Aim of the exercise
Nothing below is to be printed except the lines between the line holding "some code := rfl" and the line holding "guarded (some code", inclusive, each exactly as it appears.

Supplied data
@[simp] theorem applyRule_cfg (r : BankRule) : (applyRule p v s r).cfg = s.cfg := by
  unfold applyRule; split <;> rfl
@[simp] theorem applyRules_cfg (rs : List BankRule) : (rs.foldl (applyRule p v) s).cfg = s.cfg := by
  induction rs generalizing s with
  | nil => rfl
  | cons r rs ih => rw [List.foldl_cons, ih, applyRule_cfg]
@[simp] theorem applyRule_store (r : BankRule) : (applyRule p v s r).store = s.store := by
  unfold applyRule; split <;> rfl
@[simp] theorem applyRules_store (rs : List BankRule) : (rs.foldl (applyRule p v) s).store = s.store := by
  induction rs generalizing s with
  | nil => rfl
  | cons r rs ih => rw [List.foldl_cons, ih, applyRule_store]
@[simp] theorem applyRule_romBank (r : BankRule) : (applyRule p v s r).romBank = s.romBank := by
  unfold applyRule; split <;> rfl
@[simp] theorem applyRules_romBank (rs : List BankRule) : (rs.foldl (applyRule p v) s).romBank = s.romBank := by
  induction rs generalizing s with
  | nil => rfl
  | cons r rs ih => rw [List.foldl_cons, ih, applyRule_romBank]
@[simp] theorem applyRule_wpR (r : BankRule) : (applyRule p v s r).wpR = s.wpR := by
  unfold applyRule; split <;> rfl
@[simp] theorem applyRules_wpR (rs : List BankRule) : (rs.foldl (applyRule p v) s).wpR = s.wpR := by
  induction rs generalizing s with
  | nil => rfl
  | cons r rs ih => rw [List.foldl_cons, ih, applyRule_wpR]
@[simp] theorem applyRule_wpW (r : BankRule) : (applyRule p v s r).wpW = s.wpW := by
  unfold applyRule; split <;> rfl
@[simp] theorem applyRules_wpW (rs : List BankRule) : (rs.foldl (applyRule p v) s).wpW = s.wpW := by
  induction rs generalizing s with
  | nil => rfl
  | cons r rs ih => rw [List.foldl_cons, ih, applyRule_wpW]
@[simp] theorem applyRule_vis (r : BankRule) : (applyRule p v s r).vis = s.vis := by
  unfold applyRule; split <;> rfl
@[simp] theorem applyRules_vis (rs : List BankRule) : (rs.foldl (applyRule p v) s).vis = s.vis := by
  induction rs generalizing s with
  | nil => rfl
  | cons r rs ih => rw [List.foldl_cons, ih, applyRule_vis]
@[simp] theorem applyRule_hitValid (r : BankRule) : (applyRule p v s r).hitValid = s.hitValid := by
  unfold applyRule; split <;> rfl
@[simp] theorem applyRules_hitValid (rs : List BankRule) : (rs.foldl (applyRule p v) s).hitValid = s.hitValid := by
  induction rs generalizing s with
  | nil => rfl
  | cons r rs ih => rw [List.foldl_cons, ih, applyRule_hitValid]
@[simp] theorem applyRule_hitAddr (r : BankRule) : (applyRule p v s r).hitAddr = s.hitAddr := by
  unfold applyRule; split <;> rfl
@[simp] theorem applyRules_hitAddr (rs : List BankRule) : (rs.foldl (applyRule p v) s).hitAddr = s.hitAddr := by
  induction rs generalizing s with
  | nil => rfl
  | cons r rs ih => rw [List.foldl_cons, ih, applyRule_hitAddr]
@[simp] theorem applyRule_hitAccess (r : BankRule) : (applyRule p v s r).hitAccess = s.hitAccess := by
  unfold applyRule; split <;> rfl
@[simp] theorem applyRules_hitAccess (rs : List BankRule) : (rs.foldl (applyRule p v) s).hitAccess = s.hitAccess := by
  induction rs generalizing s with
  | nil => rfl
  | cons r rs ih => rw [List.foldl_cons, ih, applyRule_hitAccess]
@[simp] theorem applyRule_lock (r : BankRule) : (applyRule p v s r).lock = s.lock := by
  unfold applyRule; split <;> rfl
@[simp] theorem applyRules_lock (rs : List BankRule) : (rs.foldl (applyRule p v) s).lock = s.lock := by
  induction rs generalizing s with
  | nil => rfl
  | cons r rs ih => rw [List.foldl_cons, ih, applyRule_lock]
@[simp] theorem applyRule_dispShadow (r : BankRule) : (applyRule p v s r).dispShadow = s.dispShadow := by
  unfold applyRule; split <;> rfl
@[simp] theorem applyRules_dispShadow (rs : List BankRule) : (rs.foldl (applyRule p v) s).dispShadow = s.dispShadow := by
  induction rs generalizing s with
  | nil => rfl
  | cons r rs ih => rw [List.foldl_cons, ih, applyRule_dispShadow]
@[simp] theorem applyRule_fatal (r : BankRule) : (applyRule p v s r).fatal = s.fatal := by
  unfold applyRule; split <;> rfl
@[simp] theorem applyRules_fatal (rs : List BankRule) : (rs.foldl (applyRule p v) s).fatal = s.fatal := by
  induction rs generalizing s with
  | nil => rfl
  | cons r rs ih => rw [List.foldl_cons, ih, applyRule_fatal]
@[simp] theorem applyRule_fatalCode (r : BankRule) : (applyRule p v s r).fatalCode = s.fatalCode := by
  unfold applyRule; split <;> rfl
@[simp] theorem applyRules_fatalCode (rs : List BankRule) : (rs.foldl (applyRule p v) s).fatalCode = s.fatalCode := by
  induction rs generalizing s with
  | nil => rfl
  | cons r rs ih => rw [List.foldl_cons, ih, applyRule_fatalCode]
@[simp] theorem applyRule_requests (r : BankRule) : (applyRule p v s r).requests = s.requests := by
  unfold applyRule; split <;> rfl
@[simp] theorem applyRules_requests (rs : List BankRule) : (rs.foldl (applyRule p v) s).requests = s.requests := by
  induction rs generalizing s with
  | nil => rfl
  | cons r rs ih => rw [List.foldl_cons, ih, applyRule_requests]
@[simp] theorem applyRule_pendingResets (r : BankRule) : (applyRule p v s r).pendingResets = s.pendingResets := by
  unfold applyRule; split <;> rfl
@[simp] theorem applyRules_pendingResets (rs : List BankRule) : (rs.foldl (applyRule p v) s).pendingResets = s.pendingResets := by
  induction rs generalizing s with
  | nil => rfl
  | cons r rs ih => rw [List.foldl_cons, ih, applyRule_pendingResets]
@[simp] theorem applyRule_responses (r : BankRule) : (applyRule p v s r).responses = s.responses := by
  unfold applyRule; split <;> rfl
@[simp] theorem applyRules_responses (rs : List BankRule) : (rs.foldl (applyRule p v) s).responses = s.responses := by
  induction rs generalizing s with
  | nil => rfl
  | cons r rs ih => rw [List.foldl_cons, ih, applyRule_responses]
@[simp] theorem runRules_cfg : (runRules p v s).cfg = s.cfg := applyRules_cfg p v s _
@[simp] theorem runRules_store : (runRules p v s).store = s.store := applyRules_store p v s _
@[simp] theorem runRules_romBank : (runRules p v s).romBank = s.romBank := applyRules_romBank p v s _
@[simp] theorem runRules_wpR : (runRules p v s).wpR = s.wpR := applyRules_wpR p v s _
@[simp] theorem runRules_wpW : (runRules p v s).wpW = s.wpW := applyRules_wpW p v s _
@[simp] theorem runRules_vis : (runRules p v s).vis = s.vis := applyRules_vis p v s _
@[simp] theorem runRules_hitValid : (runRules p v s).hitValid = s.hitValid := applyRules_hitValid p v s _
@[simp] theorem runRules_hitAddr : (runRules p v s).hitAddr = s.hitAddr := applyRules_hitAddr p v s _
@[simp] theorem runRules_hitAccess : (runRules p v s).hitAccess = s.hitAccess := applyRules_hitAccess p v s _
@[simp] theorem runRules_lock : (runRules p v s).lock = s.cfg.rules.any (fun r => ruleMatches r p && ruleLocks r v) := rfl
@[simp] theorem runRules_dispShadow : (runRules p v s).dispShadow = s.dispShadow := applyRules_dispShadow p v s _
@[simp] theorem runRules_fatal : (runRules p v s).fatal = s.fatal := applyRules_fatal p v s _
@[simp] theorem runRules_fatalCode : (runRules p v s).fatalCode = s.fatalCode := applyRules_fatalCode p v s _
@[simp] theorem runRules_requests : (runRules p v s).requests = s.requests := applyRules_requests p v s _
@[simp] theorem runRules_pendingResets : (runRules p v s).pendingResets = s.pendingResets := applyRules_pendingResets p v s _
@[simp] theorem runRules_responses : (runRules p v s).responses = s.responses := applyRules_responses p v s _
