-- ==== Sys2Proof/Laws/Ops.lean ====
section
/-!
SUPPORT. One lemma per shared operation, saying everything it can do: performing an operation, the checks, the
address decoder and the datapath.
-/

namespace Sys2Proof.Machine

/-! ### Performing an operation (spec/30_encoding.md R89, 60_exceptions.md R241, R243) -/

variable {op : State → OpResult} {s t : State}

theorem perform_dead (h : s.fatal = true) : perform op s = .next (answerDead s) := by
  simp [perform, h]

theorem perform_done {result : List Byte} (h : s.fatal = false) (ho : op s = .done t result) :
    perform op s = .next (respond t (statusOk :: result)) := by
  simp [perform, h, ho]

theorem perform_fatal {code : FatalCode} (h : s.fatal = false) (ho : op s = .fatal code) :
    perform op s = .next (raiseFatal code s) := by
  simp [perform, h, ho]

/-- Everything performing an operation can do when it answers a next state. -/
theorem perform_next (h : perform op s = .next t) :
    (s.fatal = true ∧ t = answerDead s) ∨
      (s.fatal = false ∧ ∃ u result, op s = .done u result ∧ t = respond u (statusOk :: result)) ∨
      (s.fatal = false ∧ ∃ code, op s = .fatal code ∧ t = raiseFatal code s) := by
  unfold perform at h
  split at h
  · next hf => cases h; exact .inl ⟨hf, rfl⟩
  · next hf =>
    have hf : s.fatal = false := by simpa using hf
    split at h
    · next u r ho => cases h; exact .inr (.inl ⟨hf, u, r, ho, rfl⟩)
    · next code ho => cases h; exact .inr (.inr ⟨hf, code, ho, rfl⟩)
    · cases h

/-- It never refuses. -/
theorem perform_not_refused (r : Refusal) : perform op s ≠ .refused r := by
  unfold perform
  split
  · simp
  · split <;> simp

/-- It faults exactly when the operation does in a state with no fatal error. -/
theorem perform_fault {f : Fault} (h : perform op s = .fault f) : s.fatal = false ∧ op s = .fault f := by
  unfold perform at h
  split at h
  · cases h
  · next hf =>
    split at h
    · cases h
    · cases h
    · next g ho => cases h; exact ⟨by simpa using hf, ho⟩

/-! ### Checks (spec/60_exceptions.md R245) -/

@[simp] theorem require_true (code : FatalCode) : require true code = none := rfl

@[simp] theorem require_false (code : FatalCode) : require false code = some code := rfl

theorem require_eq_none {ok : Bool} {code : FatalCode} : require ok code = none ↔ ok = true := by
  cases ok <;> simp

@[simp] theorem guarded_nil (r : OpResult) : guarded [] r = r := rfl

@[simp] theorem guarded_pass (checks : List Check) (r : OpResult) :
    guarded (none :: checks) r = guarded checks r := rfl

@[simp] theorem guarded_fail (code : FatalCode) (checks : List Check) (r : OpResult) :
    guarded (some code :: checks) r = .fatal code := rfl

theorem guarded_of_passed {checks : List Check} (h : ∀ k ∈ checks, k = none) (r : OpResult) :
    guarded checks r = r := by
  induction checks with
  | nil => rfl
  | cons k ks ih =>
    rw [h k (by simp), guarded_pass]
    exact ih (fun k hk => h k (by simp [hk]))

/-- Everything a guarded operation can do: a check failed and its code is raised, or all passed. -/
theorem guarded_cases (checks : List Check) (r : OpResult) :
    (∃ code, some code ∈ checks ∧ guarded checks r = .fatal code) ∨
      ((∀ k ∈ checks, k = none) ∧ guarded checks r = r) := by
  induction checks with
  | nil => exact .inr ⟨by simp, rfl⟩
  | cons k ks ih =>
    cases k with
    | some code => exact .inl ⟨code, by simp, rfl⟩
    | none =>
      rw [guarded_pass]
      rcases ih with ⟨code, hm, hg⟩ | ⟨hn, hg⟩
      · exact .inl ⟨code, by simp [hm], hg⟩
      · exact .inr ⟨by simpa using hn, hg⟩

/-! ### The address decoder and the datapath (spec/20_memory.md R54 to R60) -/

theorem Wired.legal (h : Wired s) : s.cfg.slotCount ∈ legalSlotCounts := (validate_none h.cfgValid).1

theorem Wired.slotOf_lt_banks (h : Wired s) (a : Addr) : slotOf s.cfg a < s.slotBank.length := by
  rw [h.bankLength]; exact slotOf_lt h.legal a

theorem Wired.slotOf_lt_pops (h : Wired s) (a : Addr) : slotOf s.cfg a < s.slotPop.length := by
  rw [h.popLength]; exact slotOf_lt h.legal a

theorem Wired.bankCount_le (h : Wired s) : s.cfg.bankCount ≤ 256 := (validate_none h.cfgValid).2.2.1

theorem Wired.wiredBank_lt (h : Wired s) (a : Addr) : (wiredBank s a).toNat < s.cfg.bankCount := by
  have hl := h.slotOf_lt_banks a
  unfold wiredBank
  rw [List.getD_eq_getElem _ _ hl]
  exact h.banksExist _ (List.getElem_mem hl)

/-- No access reaches outside the store (20_memory.md R56). -/
theorem Wired.flatOf_lt (h : Wired s) (a : Addr) : flatOf s a < storeSize s.cfg :=
  flatOffset_lt (h.wiredBank_lt a) (bankOffset_lt h.legal a)

theorem Wired.romBank_length (h : Wired s) : s.romBank.length = s.cfg.bankCount := by
  rw [h.romFlags]; simp [bootRomBank]

/-- The decoder, in a state that meets the invariant (20_memory.md R54). -/
theorem translate_eq (h : Wired s) (a : Addr) :
    translate s a = .ok { slot := slotOf s.cfg a, bank := wiredBank s a, off := flatOf s a } := by
  have hl := h.slotOf_lt_banks a
  unfold translate flatOf wiredBank
  rw [List.getElem?_eq_getElem hl, List.getD_eq_getElem _ _ hl]

/-- The read datapath shows what the address shows (20_memory.md R58). -/
theorem memRead8_eq (h : Wired s) (a : Addr) : memRead8 s a = .ok (peek s a) := by
  have hl := h.slotOf_lt_pops a
  unfold memRead8 peek populatedAt
  rw [translate_eq h]
  simp only [List.getElem?_eq_getElem hl, List.getD_eq_getElem _ _ hl]
  cases s.slotPop[slotOf s.cfg a] with
  | false => rfl
  | true => simp [storeRead, h.flatOf_lt a, storeByte]

/-- What `n + 1` addresses show: the first, then the rest from the next address on. -/
theorem peekBytes_succ (s : State) (a : Addr) (n : Nat) :
    peekBytes s a (n + 1) = peek s a :: peekBytes s (a + 1#16) n := by
  unfold peekBytes
  rw [List.range_succ_eq_map, List.map_cons, List.map_map]
  refine congrArg₂ _ (by simp) (List.map_congr_left fun i _ => ?_)
  have h : BitVec.ofNat 16 (i + 1) = 1#16 + BitVec.ofNat 16 i := by
    rw [Nat.add_comm, BitVec.ofNat_add]
  rw [Function.comp_apply, Nat.succ_eq_add_one, h, BitVec.add_assoc]

@[simp] theorem peekBytes_zero (s : State) (a : Addr) : peekBytes s a 0 = [] := rfl

@[simp] theorem peekBytes_length (s : State) (a : Addr) (n : Nat) : (peekBytes s a n).length = n := by
  simp [peekBytes]

/-- Multi-byte reads (20_memory.md R60). -/
theorem memRead_eq (h : Wired s) (a : Addr) (n : Nat) : memRead s a n = .ok (peekBytes s a n) := by
  induction n generalizing a with
  | zero => rfl
  | succ n ih => simp only [memRead, memRead8_eq h, ih, peekBytes_succ]

/-- The write datapath: the byte lands, or is discarded (20_memory.md R59). -/
theorem memWrite8_eq (h : Wired s) (a : Addr) (v : Byte) (m : Memory) :
    memWrite8 s a v m = .ok (if landsAt s a then cellSet 0#8 m (flatOf s a) v else m) := by
  have hl := h.slotOf_lt_pops a
  have hr : (wiredBank s a).toNat < s.romBank.length := by rw [h.romBank_length]; exact h.wiredBank_lt a
  unfold memWrite8 landsAt populatedAt
  rw [translate_eq h]
  simp only [List.getElem?_eq_getElem hl, List.getD_eq_getElem _ _ hl]
  cases s.slotPop[slotOf s.cfg a] with
  | false => rfl
  | true =>
    simp only [List.getElem?_eq_getElem hr, List.getD_eq_getElem _ _ hr]
    cases s.romBank[(wiredBank s a).toNat] with
    | true => rfl
    | false => simp [storeWrite, h.flatOf_lt a]

/-- The store after the bytes `vs` were written from address `a` on, byte by byte (20_memory.md R60). -/
def storeAfter (s : State) : Addr → List Byte → Memory → Memory
  | _, [], m => m
  | a, v :: vs, m =>
    storeAfter s (a + 1#16) vs (if landsAt s a then cellSet 0#8 m (flatOf s a) v else m)

/-- Multi-byte writes (20_memory.md R60). -/
theorem memWrite_eq (h : Wired s) (a : Addr) (vs : List Byte) (m : Memory) :
    memWrite s a vs m = .ok (storeAfter s a vs m) := by
  induction vs generalizing a m with
  | nil => rfl
  | cons v vs ih => simp only [memWrite, memWrite8_eq h, ih, storeAfter]

theorem storeAfter_wf {m : Memory} (hm : Memory.wf m) (s : State) (a : Addr) (vs : List Byte) :
    Memory.wf (storeAfter s a vs m) := by
  induction vs generalizing a m with
  | nil => exact hm
  | cons v vs ih =>
    rw [storeAfter]
    split
    · exact ih (cellSet_wf hm _ _) _
    · exact ih hm _

theorem storeAfter_bound (h : Wired s) {m : Memory} (hm : ∀ p ∈ m, p.1 < storeSize s.cfg) (a : Addr)
    (vs : List Byte) : ∀ p ∈ storeAfter s a vs m, p.1 < storeSize s.cfg := by
  induction vs generalizing a m with
  | nil => exact hm
  | cons v vs ih =>
    rw [storeAfter]
    split
    · refine ih (fun p hp => ?_) _
      rcases mem_cellSet hp with hp | ⟨rfl, -⟩
      · exact hm p hp
      · exact h.flatOf_lt a
    · exact ih hm _

/-- A store byte that no landing byte of the write goes to is unchanged (20_memory.md R59, R60). -/
theorem storeAfter_frame {m : Memory} (hm : Memory.wf m) (s : State) (a : Addr) (vs : List Byte) (off : Nat)
    (h : ∀ i < vs.length, landsAt s (a + BitVec.ofNat 16 i) = true → flatOf s (a + BitVec.ofNat 16 i) ≠ off) :
    cellGet 0#8 (storeAfter s a vs m) off = cellGet 0#8 m off := by
  induction vs generalizing a m with
  | nil => rfl
  | cons v vs ih =>
    have h0 := h 0 (by simp)
    simp only [BitVec.add_zero] at h0
    have hrest : ∀ i < vs.length, landsAt s (a + 1#16 + BitVec.ofNat 16 i) = true →
        flatOf s (a + 1#16 + BitVec.ofNat 16 i) ≠ off := by
      intro i hi hl
      have hn := h (i + 1) (by simpa using hi)
      rw [Nat.add_comm i 1, BitVec.ofNat_add, ← BitVec.add_assoc] at hn
      exact hn hl
    rw [storeAfter]
    split
    · next hl => rw [ih (cellSet_wf hm _ _) _ hrest, cellGet_cellSet hm, if_neg (h0 hl)]
    · exact ih hm _ hrest

/-- The last landing byte of the write that goes to a store byte is the one it keeps (41_block.md R145). -/
theorem storeAfter_last {m : Memory} (hm : Memory.wf m) (s : State) (a : Addr) (vs : List Byte) (i : Nat)
    (hi : i < vs.length) (hl : landsAt s (a + BitVec.ofNat 16 i) = true)
    (hlater : ∀ j, i < j → j < vs.length → landsAt s (a + BitVec.ofNat 16 j) = true →
      flatOf s (a + BitVec.ofNat 16 j) ≠ flatOf s (a + BitVec.ofNat 16 i)) :
    cellGet 0#8 (storeAfter s a vs m) (flatOf s (a + BitVec.ofNat 16 i)) = vs[i] := by
  induction vs generalizing a m i with
  | nil => simp at hi
  | cons v vs ih =>
    have hshift : ∀ j, a + BitVec.ofNat 16 (j + 1) = a + 1#16 + BitVec.ofNat 16 j := by
      intro j
      rw [Nat.add_comm j 1, BitVec.ofNat_add, BitVec.add_assoc]
    have hm' : Memory.wf (if landsAt s a then cellSet 0#8 m (flatOf s a) v else m) := by
      split
      exacts [cellSet_wf hm _ _, hm]
    rw [storeAfter]
    cases i with
    | zero =>
      rw [storeAfter_frame hm']
      · simp only [BitVec.add_zero] at hl ⊢
        rw [if_pos hl, cellGet_cellSet hm, if_pos rfl, List.getElem_cons_zero]
      · intro j hj hlj
        rw [← hshift j] at hlj ⊢
        exact hlater (j + 1) (by omega) (by simpa using hj) hlj
    | succ i =>
      rw [hshift i] at hl ⊢
      rw [List.getElem_cons_succ]
      refine ih hm' _ i (by simpa using hi) hl (fun j hij hj hlj => ?_)
      have := hlater (j + 1) (by omega) (by simpa using hj)
      rw [hshift j, hshift i] at this
      exact this hlj

/-- Reading answers what the addresses show, and writes nothing. -/
theorem answerRead_eq (h : Wired s) (a : Addr) (n : Nat) : answerRead s a n = .done s (peekBytes s a n) := by
  simp [answerRead, memRead_eq h, withValue]

/-- Writing changes the store alone. -/
theorem answerWrite_eq (h : Wired s) (a : Addr) (vs : List Byte) :
    answerWrite s a vs = .done { s with store := storeAfter s a vs s.store } [] := by
  simp [answerWrite, memWrite_eq h, withValue]

end Sys2Proof.Machine
end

Answer to this exercise
@[simp] theorem require_false (code : FatalCode) : require false code = some code := rfl

theorem require_eq_none {ok : Bool} {code : FatalCode} : require ok code = none ↔ ok = true := by
  cases ok <;> simp

@[simp] theorem guarded_nil (r : OpResult) : guarded [] r = r := rfl

@[simp] theorem guarded_pass (checks : List Check) (r : OpResult) :
    guarded (none :: checks) r = guarded checks r := rfl

@[simp] theorem guarded_fail (code : FatalCode) (checks : List Check) (r : OpResult) :
    guarded (some code :: checks) r = .fatal code := rfl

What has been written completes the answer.